Tensor stacking unplugged
                                                Quantitative Investments
                            		Tensor stacking is a common operation in machine learning, one that is covered by most open-source packages such as numpy, tensorflow and pytorch. However, while there is clear documentation on the syntax to stack tensors, there is no satisfactory explanation for what stacking actually does, and why results come out in a certain way.
We decided to plug the gap out there and provide a short tutorial on the subject. For us, understanding tensor stacking means being able to exactly predict, based on a set of inputs, the output that we expect to receive.
In this paper we provide a bottom-up explanation of the operation by means of a simple example. The application to more complex cases is left to the interested reader.

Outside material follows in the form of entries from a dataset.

/-- The decision (R115, R116): the bit is 1 exactly when the correlation over the reals is `>= 0`. -/
theorem decideBit_iff {N S f : ℕ} (hD : 0 < N * S) (hD32 : N * S ≤ 2 ^ 32) {seg : List I16} (hseg : seg.length = N) :
    decideBit (N * S) f (refTable (N * S) N f) seg = true ↔
      0 ≤ ∑ k ∈ Finset.range N, ((seg.getD k 0#16).toInt : ℝ) * refSample f N S k := by
  unfold decideBit
  simp only
  have htab : refTable (N * S) N f = ((List.range N).map fun k => f * k).map (sineAt firstPrecision piFirst (N * S)) := by
    simp [refTable]
  rw [htab]
  cases hb : signOf (weigh (seg.map (·.toInt))
      (((List.range N).map fun k => f * k).map (sineAt firstPrecision piFirst (N * S)))) with
  | some b =>
    rw [← dot_segment hseg (D := N * S) (js := (List.range N).map fun k => f * k) (by simp [refSample_eq_turnSin])]
    exact level_sound piFirst_encloses hD _ _ hb
  | none =>
    simp only
    have hN : N ≤ 2 ^ 32 := le_trans (Nat.le_mul_of_pos_right N (Nat.pos_of_mul_pos_left hD)) hD32
    have hA : absSum (seg.map (·.toInt)) ≤ 2 ^ 48 := by
      refine (absSum_le (b := 32768) ?_).trans ?_
      · intro c hc
        obtain ⟨x, _, rfl⟩ := List.mem_map.1 hc
        exact natAbs_toInt_le x
      · rw [List.length_map, hseg]; omega
    rw [sineSumNonneg_iff hD (by omega) _ _ hA, dot_segment hseg]
    rw [List.map_map, hseg]
    refine List.map_congr_left fun k _ => ?_
    show turnSin (N * S) (f * k % (N * S)) = _
    rw [turnSin_mod hD, refSample_eq_turnSin]

@[simp] theorem length_demodulateFrom (D : ℕ) (C : List ℕ) (tables : List (List SignedEnc)) :
    ∀ (segs : List (List I16)) (i : ℕ), (demodulateFrom D C tables segs i).length = segs.length
  | [], _ => rfl
  | seg :: segs, i => by simp [demodulateFrom, length_demodulateFrom D C tables segs]

theorem getElem?_demodulateFrom (D : ℕ) (C : List ℕ) (tables : List (List SignedEnc)) :
    ∀ (segs : List (List I16)) (i m : ℕ), (demodulateFrom D C tables segs i)[m]? =
      (segs[m]?).map fun seg =>
        decideBit D (C.getD ((i + m) % C.length) 0) (tables.getD ((i + m) % C.length) []) seg
  | [], _, _ => by simp [demodulateFrom]
  | seg :: segs, i, 0 => by simp [demodulateFrom]
  | seg :: segs, i, m + 1 => by
    rw [demodulateFrom, List.getElem?_cons_succ, getElem?_demodulateFrom D C tables segs, List.getElem?_cons_succ,
      show i + 1 + m = i + (m + 1) by omega]

theorem length_demodulate (s : List I16) (Ra S : ℕ) (C : List ℕ) :
    (demodulate s Ra S C).length = s.length / (Ra / S) := by
  simp [demodulate, samplesPerSymbol]

/-- Bit `i` of the demodulated buffer is the decision on segment `i` with carrier `i mod NC` (R113). -/
theorem getElem?_demodulate {C : List ℕ} (hC : C ≠ []) {s : List I16} {Ra S i : ℕ} (hi : i < s.length / (Ra / S)) :
    (demodulate s Ra S C)[i]? = some (decideBit (Ra / S * S) (C.getD (i % C.length) 0)
      (refTable (Ra / S * S) (Ra / S) (C.getD (i % C.length) 0)) (slice s (i * (Ra / S)) (i * (Ra / S) + Ra / S))) := by
  have htab : ∀ g : ℕ → List SignedEnc, ((C.take (s.length / (Ra / S))).map g).getD (i % C.length) [] =
      g (C.getD (i % C.length) 0) := by
    intro g
    have hlt : i % C.length < C.length := Nat.mod_lt _ (List.length_pos_iff.2 hC)
    rw [List.getD_eq_getElem?_getD, List.getD_eq_getElem?_getD, List.getElem?_map,
      List.getElem?_take_of_lt (lt_of_le_of_lt (Nat.mod_le _ _) hi), List.getElem?_eq_getElem hlt]
    rfl
  unfold demodulate
  simp only [samplesPerSymbol]
  rw [getElem?_demodulateFrom, getElem?_segments _ _ _ _ hi]
  simp only [Option.map_some, Nat.zero_add, htab]

/-! ### The arithmetic `NUM` -/

@[simp] theorem modulateNum_exact (T : List Bit) (R S : ℕ) (C : List ℕ) :
    modulateNum .exact T R S C = modulate T R S C := rfl
@[simp] theorem demodulateNum_exact (s : List I16) (Ra S : ℕ) (C : List ℕ) :
    demodulateNum .exact s Ra S C = demodulate s Ra S C := rfl

theorem length_modulateNum {C : List ℕ} (hC : C ≠ []) (num : Numerics) (T : List Bit) (R S : ℕ) :
    (modulateNum num T R S C).length = R / S * T.length := by
  cases num <;> simp [modulateNum, modulateInexact, length_modulate hC]

@[simp] theorem length_demodulateNum (num : Numerics) (s : List I16) (Ra S : ℕ) (C : List ℕ) :
    (demodulateNum num s Ra S C).length = s.length / (Ra / S) := by
  cases num <;> simp [demodulateNum, demodulateInexact, length_demodulate]

/-- The test of R101: the value before `trunc` is a nonzero integer. -/
theorem wholeBeforeTrunc_iff {D pk u : ℕ} (hD : 0 < D) (hD32 : D ≤ 2 ^ 32) (h2 : 2 * pk ≤ D) :
    wholeBeforeTrunc D pk u = true ↔ pk ≠ 0 ∧ scaledRatio D pk u ≠ 0 ∧
      32767 * Real.sin (Real.pi * u / D) / Real.sin (Real.pi * pk / D) = scaledRatio D pk u := by
  unfold wholeBeforeTrunc
  simp only [Bool.and_eq_true, bne_iff_ne, sineSumZero_iff (D := 2 * D) (by omega), List.map_cons, List.map_nil, dot_cons,
    dot_nil, turnSin_double, and_assoc]
  refine and_congr_right fun hpk => and_congr_right fun _ => ?_
  rw [div_eq_iff (sin_fold_pos (Nat.pos_of_ne_zero hpk) h2).ne']
  push_cast
  constructor <;> intro h <;> linarith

Tensor stacking in finance
A tensor is a higher dimensional matrix. Consider for example a spreadsheet (i.e., a 2-dimensional matrix) where constituents of a given equity market index are listed as rows, and their properties (for that day) are listed as columns, e.g., price at close, traded volume, sector, market cap, 12-months high.
Suppose you have one such spreadsheet for a number of days in the past, and that you want to feed the entire data set into a machine learning algorithm. To do so, you can decide to stack your spreadsheets ‘on top of each other’ and feed the results to your algorithm.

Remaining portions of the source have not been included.